Records shown
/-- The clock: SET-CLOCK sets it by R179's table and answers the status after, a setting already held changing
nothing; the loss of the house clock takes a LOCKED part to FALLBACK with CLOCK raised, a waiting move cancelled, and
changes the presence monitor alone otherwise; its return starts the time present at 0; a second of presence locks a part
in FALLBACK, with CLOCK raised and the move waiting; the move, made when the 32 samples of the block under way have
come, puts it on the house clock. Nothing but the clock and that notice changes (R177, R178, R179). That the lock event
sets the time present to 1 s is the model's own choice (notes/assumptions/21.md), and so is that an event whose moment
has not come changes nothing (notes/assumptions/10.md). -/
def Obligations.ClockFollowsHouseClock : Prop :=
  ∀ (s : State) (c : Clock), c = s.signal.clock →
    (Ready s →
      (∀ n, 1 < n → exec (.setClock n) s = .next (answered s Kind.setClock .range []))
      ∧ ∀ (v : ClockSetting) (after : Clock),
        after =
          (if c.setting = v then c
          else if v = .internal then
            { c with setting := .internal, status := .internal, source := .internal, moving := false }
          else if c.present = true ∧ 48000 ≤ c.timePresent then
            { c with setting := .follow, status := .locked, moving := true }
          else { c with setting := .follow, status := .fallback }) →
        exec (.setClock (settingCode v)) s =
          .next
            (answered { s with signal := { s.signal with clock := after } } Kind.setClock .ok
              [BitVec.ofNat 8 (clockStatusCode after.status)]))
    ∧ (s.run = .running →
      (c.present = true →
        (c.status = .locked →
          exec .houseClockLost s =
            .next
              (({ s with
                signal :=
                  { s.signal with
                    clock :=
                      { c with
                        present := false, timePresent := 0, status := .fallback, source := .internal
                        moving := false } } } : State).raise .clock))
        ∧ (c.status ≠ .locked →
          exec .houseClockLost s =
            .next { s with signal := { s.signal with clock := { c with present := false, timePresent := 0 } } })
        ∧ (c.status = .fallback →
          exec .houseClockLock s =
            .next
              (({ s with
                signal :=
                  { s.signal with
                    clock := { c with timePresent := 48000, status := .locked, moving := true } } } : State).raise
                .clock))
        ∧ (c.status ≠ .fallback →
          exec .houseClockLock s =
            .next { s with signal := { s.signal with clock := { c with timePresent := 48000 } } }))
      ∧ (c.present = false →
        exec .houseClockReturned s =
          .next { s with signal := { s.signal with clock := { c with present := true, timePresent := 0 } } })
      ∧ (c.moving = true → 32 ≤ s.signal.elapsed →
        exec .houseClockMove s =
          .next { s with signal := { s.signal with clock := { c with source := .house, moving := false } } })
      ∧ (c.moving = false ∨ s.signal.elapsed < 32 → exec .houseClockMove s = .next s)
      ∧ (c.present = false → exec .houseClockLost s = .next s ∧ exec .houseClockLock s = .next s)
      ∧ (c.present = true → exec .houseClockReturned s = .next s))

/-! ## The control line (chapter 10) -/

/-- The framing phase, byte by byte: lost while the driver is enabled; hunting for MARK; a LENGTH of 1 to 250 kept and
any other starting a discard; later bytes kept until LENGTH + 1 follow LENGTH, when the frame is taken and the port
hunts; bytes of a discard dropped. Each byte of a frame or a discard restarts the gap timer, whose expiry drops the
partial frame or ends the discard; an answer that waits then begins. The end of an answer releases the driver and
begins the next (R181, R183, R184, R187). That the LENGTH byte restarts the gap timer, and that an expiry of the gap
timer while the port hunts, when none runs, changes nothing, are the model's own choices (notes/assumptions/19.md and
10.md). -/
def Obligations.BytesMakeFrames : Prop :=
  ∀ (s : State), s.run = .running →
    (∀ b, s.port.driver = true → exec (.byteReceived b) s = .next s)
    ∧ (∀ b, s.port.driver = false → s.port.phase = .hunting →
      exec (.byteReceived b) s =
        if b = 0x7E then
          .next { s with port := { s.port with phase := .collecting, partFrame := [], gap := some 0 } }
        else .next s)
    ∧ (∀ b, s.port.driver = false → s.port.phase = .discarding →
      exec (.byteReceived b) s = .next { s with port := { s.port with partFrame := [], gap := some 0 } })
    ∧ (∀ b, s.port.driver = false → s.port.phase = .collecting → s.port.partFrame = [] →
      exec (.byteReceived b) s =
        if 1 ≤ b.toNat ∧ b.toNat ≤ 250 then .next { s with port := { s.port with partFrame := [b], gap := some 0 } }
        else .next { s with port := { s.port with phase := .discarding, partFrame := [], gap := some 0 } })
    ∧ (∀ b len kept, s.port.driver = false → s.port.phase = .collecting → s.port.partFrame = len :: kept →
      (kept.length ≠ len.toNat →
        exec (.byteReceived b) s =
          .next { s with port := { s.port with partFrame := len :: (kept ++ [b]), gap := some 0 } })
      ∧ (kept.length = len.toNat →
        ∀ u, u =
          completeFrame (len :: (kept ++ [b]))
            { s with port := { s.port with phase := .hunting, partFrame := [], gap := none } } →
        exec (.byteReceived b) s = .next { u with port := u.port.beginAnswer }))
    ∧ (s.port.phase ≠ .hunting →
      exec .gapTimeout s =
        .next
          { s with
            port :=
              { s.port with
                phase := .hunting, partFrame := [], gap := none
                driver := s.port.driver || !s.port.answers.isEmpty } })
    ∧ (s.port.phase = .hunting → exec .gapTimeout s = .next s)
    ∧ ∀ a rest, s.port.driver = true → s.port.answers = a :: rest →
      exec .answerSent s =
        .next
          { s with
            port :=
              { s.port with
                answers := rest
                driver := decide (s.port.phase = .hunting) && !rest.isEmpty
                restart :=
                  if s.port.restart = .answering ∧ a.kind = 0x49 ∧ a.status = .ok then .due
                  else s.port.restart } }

==

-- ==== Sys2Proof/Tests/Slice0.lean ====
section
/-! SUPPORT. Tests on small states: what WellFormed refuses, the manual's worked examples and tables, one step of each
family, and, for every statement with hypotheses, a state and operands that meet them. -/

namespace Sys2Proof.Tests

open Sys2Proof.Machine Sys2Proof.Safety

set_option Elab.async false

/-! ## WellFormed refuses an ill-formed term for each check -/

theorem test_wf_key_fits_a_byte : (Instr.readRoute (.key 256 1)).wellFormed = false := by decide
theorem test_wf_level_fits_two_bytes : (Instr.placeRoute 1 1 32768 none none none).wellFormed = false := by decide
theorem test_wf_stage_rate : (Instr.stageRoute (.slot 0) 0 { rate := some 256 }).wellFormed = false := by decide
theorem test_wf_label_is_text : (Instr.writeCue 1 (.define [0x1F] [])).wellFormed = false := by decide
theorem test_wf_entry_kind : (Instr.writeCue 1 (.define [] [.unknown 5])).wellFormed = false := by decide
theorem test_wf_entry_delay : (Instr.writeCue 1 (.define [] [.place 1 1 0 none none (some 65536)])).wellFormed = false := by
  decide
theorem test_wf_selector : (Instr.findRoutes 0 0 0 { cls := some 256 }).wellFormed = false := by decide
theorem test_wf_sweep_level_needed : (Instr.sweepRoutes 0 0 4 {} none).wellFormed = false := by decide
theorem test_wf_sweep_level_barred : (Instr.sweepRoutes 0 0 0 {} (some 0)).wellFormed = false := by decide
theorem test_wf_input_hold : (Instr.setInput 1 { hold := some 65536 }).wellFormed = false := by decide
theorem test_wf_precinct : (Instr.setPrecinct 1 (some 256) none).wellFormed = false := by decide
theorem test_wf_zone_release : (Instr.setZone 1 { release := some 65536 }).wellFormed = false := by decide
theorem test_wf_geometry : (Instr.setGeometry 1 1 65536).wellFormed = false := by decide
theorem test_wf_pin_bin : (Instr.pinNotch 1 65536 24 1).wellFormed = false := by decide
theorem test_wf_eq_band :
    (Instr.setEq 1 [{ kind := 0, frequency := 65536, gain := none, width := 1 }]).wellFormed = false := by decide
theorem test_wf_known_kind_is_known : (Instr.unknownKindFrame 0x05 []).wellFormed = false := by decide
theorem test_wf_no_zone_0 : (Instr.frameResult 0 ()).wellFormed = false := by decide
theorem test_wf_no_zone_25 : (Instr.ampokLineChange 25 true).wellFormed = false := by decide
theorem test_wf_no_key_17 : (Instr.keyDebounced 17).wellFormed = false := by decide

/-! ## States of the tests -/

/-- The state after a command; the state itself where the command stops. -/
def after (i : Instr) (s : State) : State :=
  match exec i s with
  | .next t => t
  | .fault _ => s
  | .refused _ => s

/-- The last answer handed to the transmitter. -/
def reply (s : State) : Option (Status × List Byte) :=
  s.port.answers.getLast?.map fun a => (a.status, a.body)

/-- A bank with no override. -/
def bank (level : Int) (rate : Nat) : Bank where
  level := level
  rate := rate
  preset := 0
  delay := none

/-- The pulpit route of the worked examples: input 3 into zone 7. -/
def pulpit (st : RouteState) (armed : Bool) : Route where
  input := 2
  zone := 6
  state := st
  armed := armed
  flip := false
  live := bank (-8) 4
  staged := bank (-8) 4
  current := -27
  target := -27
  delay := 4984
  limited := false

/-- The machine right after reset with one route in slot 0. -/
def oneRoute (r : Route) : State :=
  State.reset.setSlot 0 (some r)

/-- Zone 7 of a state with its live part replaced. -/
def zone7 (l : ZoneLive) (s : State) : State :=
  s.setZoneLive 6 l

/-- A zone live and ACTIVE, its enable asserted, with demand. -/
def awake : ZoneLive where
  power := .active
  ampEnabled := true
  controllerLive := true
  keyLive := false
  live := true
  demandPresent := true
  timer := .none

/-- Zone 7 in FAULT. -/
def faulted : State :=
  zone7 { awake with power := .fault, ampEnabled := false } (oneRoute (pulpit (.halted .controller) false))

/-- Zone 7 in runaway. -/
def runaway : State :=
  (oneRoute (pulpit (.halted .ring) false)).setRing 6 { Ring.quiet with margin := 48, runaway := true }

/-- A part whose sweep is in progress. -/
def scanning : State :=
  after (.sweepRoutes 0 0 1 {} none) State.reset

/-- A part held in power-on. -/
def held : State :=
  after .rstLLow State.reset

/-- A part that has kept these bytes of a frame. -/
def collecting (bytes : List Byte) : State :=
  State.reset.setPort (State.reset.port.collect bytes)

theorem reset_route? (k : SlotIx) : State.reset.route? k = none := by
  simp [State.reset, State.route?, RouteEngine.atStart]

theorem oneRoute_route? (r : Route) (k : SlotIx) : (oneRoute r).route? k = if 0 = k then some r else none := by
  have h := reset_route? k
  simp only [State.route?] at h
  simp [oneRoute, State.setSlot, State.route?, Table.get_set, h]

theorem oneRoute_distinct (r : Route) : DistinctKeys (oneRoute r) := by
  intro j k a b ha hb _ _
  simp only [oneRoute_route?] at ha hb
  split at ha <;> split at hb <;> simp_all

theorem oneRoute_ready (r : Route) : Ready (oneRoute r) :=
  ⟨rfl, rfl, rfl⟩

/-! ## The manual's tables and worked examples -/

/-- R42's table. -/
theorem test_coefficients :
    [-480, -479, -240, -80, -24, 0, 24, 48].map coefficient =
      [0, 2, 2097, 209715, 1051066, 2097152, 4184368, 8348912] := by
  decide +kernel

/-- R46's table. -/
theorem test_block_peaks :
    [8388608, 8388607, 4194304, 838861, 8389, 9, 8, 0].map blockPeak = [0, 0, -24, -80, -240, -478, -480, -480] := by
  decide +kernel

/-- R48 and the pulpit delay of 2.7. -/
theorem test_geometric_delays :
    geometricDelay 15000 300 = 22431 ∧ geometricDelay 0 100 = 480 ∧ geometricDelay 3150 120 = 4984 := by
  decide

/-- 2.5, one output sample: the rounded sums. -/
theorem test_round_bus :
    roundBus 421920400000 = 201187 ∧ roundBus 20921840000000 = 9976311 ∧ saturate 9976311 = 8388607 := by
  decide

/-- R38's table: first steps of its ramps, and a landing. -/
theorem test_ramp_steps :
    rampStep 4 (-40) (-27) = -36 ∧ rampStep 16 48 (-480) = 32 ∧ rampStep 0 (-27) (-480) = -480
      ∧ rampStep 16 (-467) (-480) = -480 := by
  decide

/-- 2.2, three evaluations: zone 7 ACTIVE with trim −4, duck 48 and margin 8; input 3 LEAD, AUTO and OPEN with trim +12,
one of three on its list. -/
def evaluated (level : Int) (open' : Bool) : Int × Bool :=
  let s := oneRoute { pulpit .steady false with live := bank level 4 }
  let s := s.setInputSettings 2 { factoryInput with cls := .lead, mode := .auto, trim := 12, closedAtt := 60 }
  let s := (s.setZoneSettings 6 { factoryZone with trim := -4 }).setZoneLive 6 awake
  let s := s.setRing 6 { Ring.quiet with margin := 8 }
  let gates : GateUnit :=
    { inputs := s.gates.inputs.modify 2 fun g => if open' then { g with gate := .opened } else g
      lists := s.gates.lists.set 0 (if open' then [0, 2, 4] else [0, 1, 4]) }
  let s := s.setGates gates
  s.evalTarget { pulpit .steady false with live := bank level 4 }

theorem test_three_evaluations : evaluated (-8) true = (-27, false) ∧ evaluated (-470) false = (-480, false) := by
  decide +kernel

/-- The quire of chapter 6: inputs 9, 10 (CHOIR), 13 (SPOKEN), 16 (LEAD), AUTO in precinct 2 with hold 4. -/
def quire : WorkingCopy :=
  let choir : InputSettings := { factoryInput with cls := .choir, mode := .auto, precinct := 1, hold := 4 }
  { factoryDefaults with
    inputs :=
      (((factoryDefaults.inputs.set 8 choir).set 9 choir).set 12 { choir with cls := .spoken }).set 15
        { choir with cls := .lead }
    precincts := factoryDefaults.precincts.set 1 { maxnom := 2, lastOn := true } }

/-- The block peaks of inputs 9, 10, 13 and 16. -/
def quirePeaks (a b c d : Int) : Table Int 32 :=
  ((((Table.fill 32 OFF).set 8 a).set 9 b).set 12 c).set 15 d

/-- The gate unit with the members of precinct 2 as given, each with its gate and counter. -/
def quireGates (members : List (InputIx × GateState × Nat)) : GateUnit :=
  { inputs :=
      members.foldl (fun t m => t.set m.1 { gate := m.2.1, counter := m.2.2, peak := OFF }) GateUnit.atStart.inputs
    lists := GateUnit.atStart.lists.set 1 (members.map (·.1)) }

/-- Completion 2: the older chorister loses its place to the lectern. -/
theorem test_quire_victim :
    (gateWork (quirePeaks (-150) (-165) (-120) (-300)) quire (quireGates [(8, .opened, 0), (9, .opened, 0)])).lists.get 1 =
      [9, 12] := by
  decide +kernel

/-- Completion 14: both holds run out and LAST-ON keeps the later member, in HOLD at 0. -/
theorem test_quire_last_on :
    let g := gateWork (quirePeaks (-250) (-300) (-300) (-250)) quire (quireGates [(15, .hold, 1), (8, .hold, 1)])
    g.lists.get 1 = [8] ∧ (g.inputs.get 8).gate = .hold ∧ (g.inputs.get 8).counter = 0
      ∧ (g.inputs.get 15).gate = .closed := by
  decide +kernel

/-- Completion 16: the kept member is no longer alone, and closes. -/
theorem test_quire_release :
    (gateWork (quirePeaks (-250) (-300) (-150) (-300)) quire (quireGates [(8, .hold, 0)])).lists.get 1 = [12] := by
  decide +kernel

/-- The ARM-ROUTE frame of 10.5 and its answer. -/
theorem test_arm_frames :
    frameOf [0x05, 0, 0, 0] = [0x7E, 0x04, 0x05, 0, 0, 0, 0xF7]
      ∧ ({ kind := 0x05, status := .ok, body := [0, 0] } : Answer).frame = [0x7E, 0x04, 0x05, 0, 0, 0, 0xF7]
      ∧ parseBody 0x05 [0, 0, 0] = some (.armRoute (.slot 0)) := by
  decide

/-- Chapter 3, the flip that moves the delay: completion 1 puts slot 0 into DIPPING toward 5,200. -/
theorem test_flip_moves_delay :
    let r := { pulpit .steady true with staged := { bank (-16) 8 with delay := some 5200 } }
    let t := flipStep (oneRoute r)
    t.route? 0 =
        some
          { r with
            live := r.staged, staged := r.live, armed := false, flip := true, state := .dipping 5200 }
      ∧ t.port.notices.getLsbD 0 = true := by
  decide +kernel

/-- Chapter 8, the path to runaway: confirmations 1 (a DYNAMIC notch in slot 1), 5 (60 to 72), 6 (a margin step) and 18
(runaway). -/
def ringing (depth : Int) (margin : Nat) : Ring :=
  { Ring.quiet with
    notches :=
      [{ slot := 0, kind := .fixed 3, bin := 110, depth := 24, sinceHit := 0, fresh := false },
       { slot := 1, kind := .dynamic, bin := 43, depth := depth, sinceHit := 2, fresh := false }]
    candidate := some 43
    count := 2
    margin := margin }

What is required
Lines of the material may hold the string "elapsed". Copy each one that does.

Exercise result
      ∧ (c.moving = true → 32 ≤ s.signal.elapsed →
      ∧ (c.moving = false ∨ s.signal.elapsed < 32 → exec .houseClockMove s = .next s)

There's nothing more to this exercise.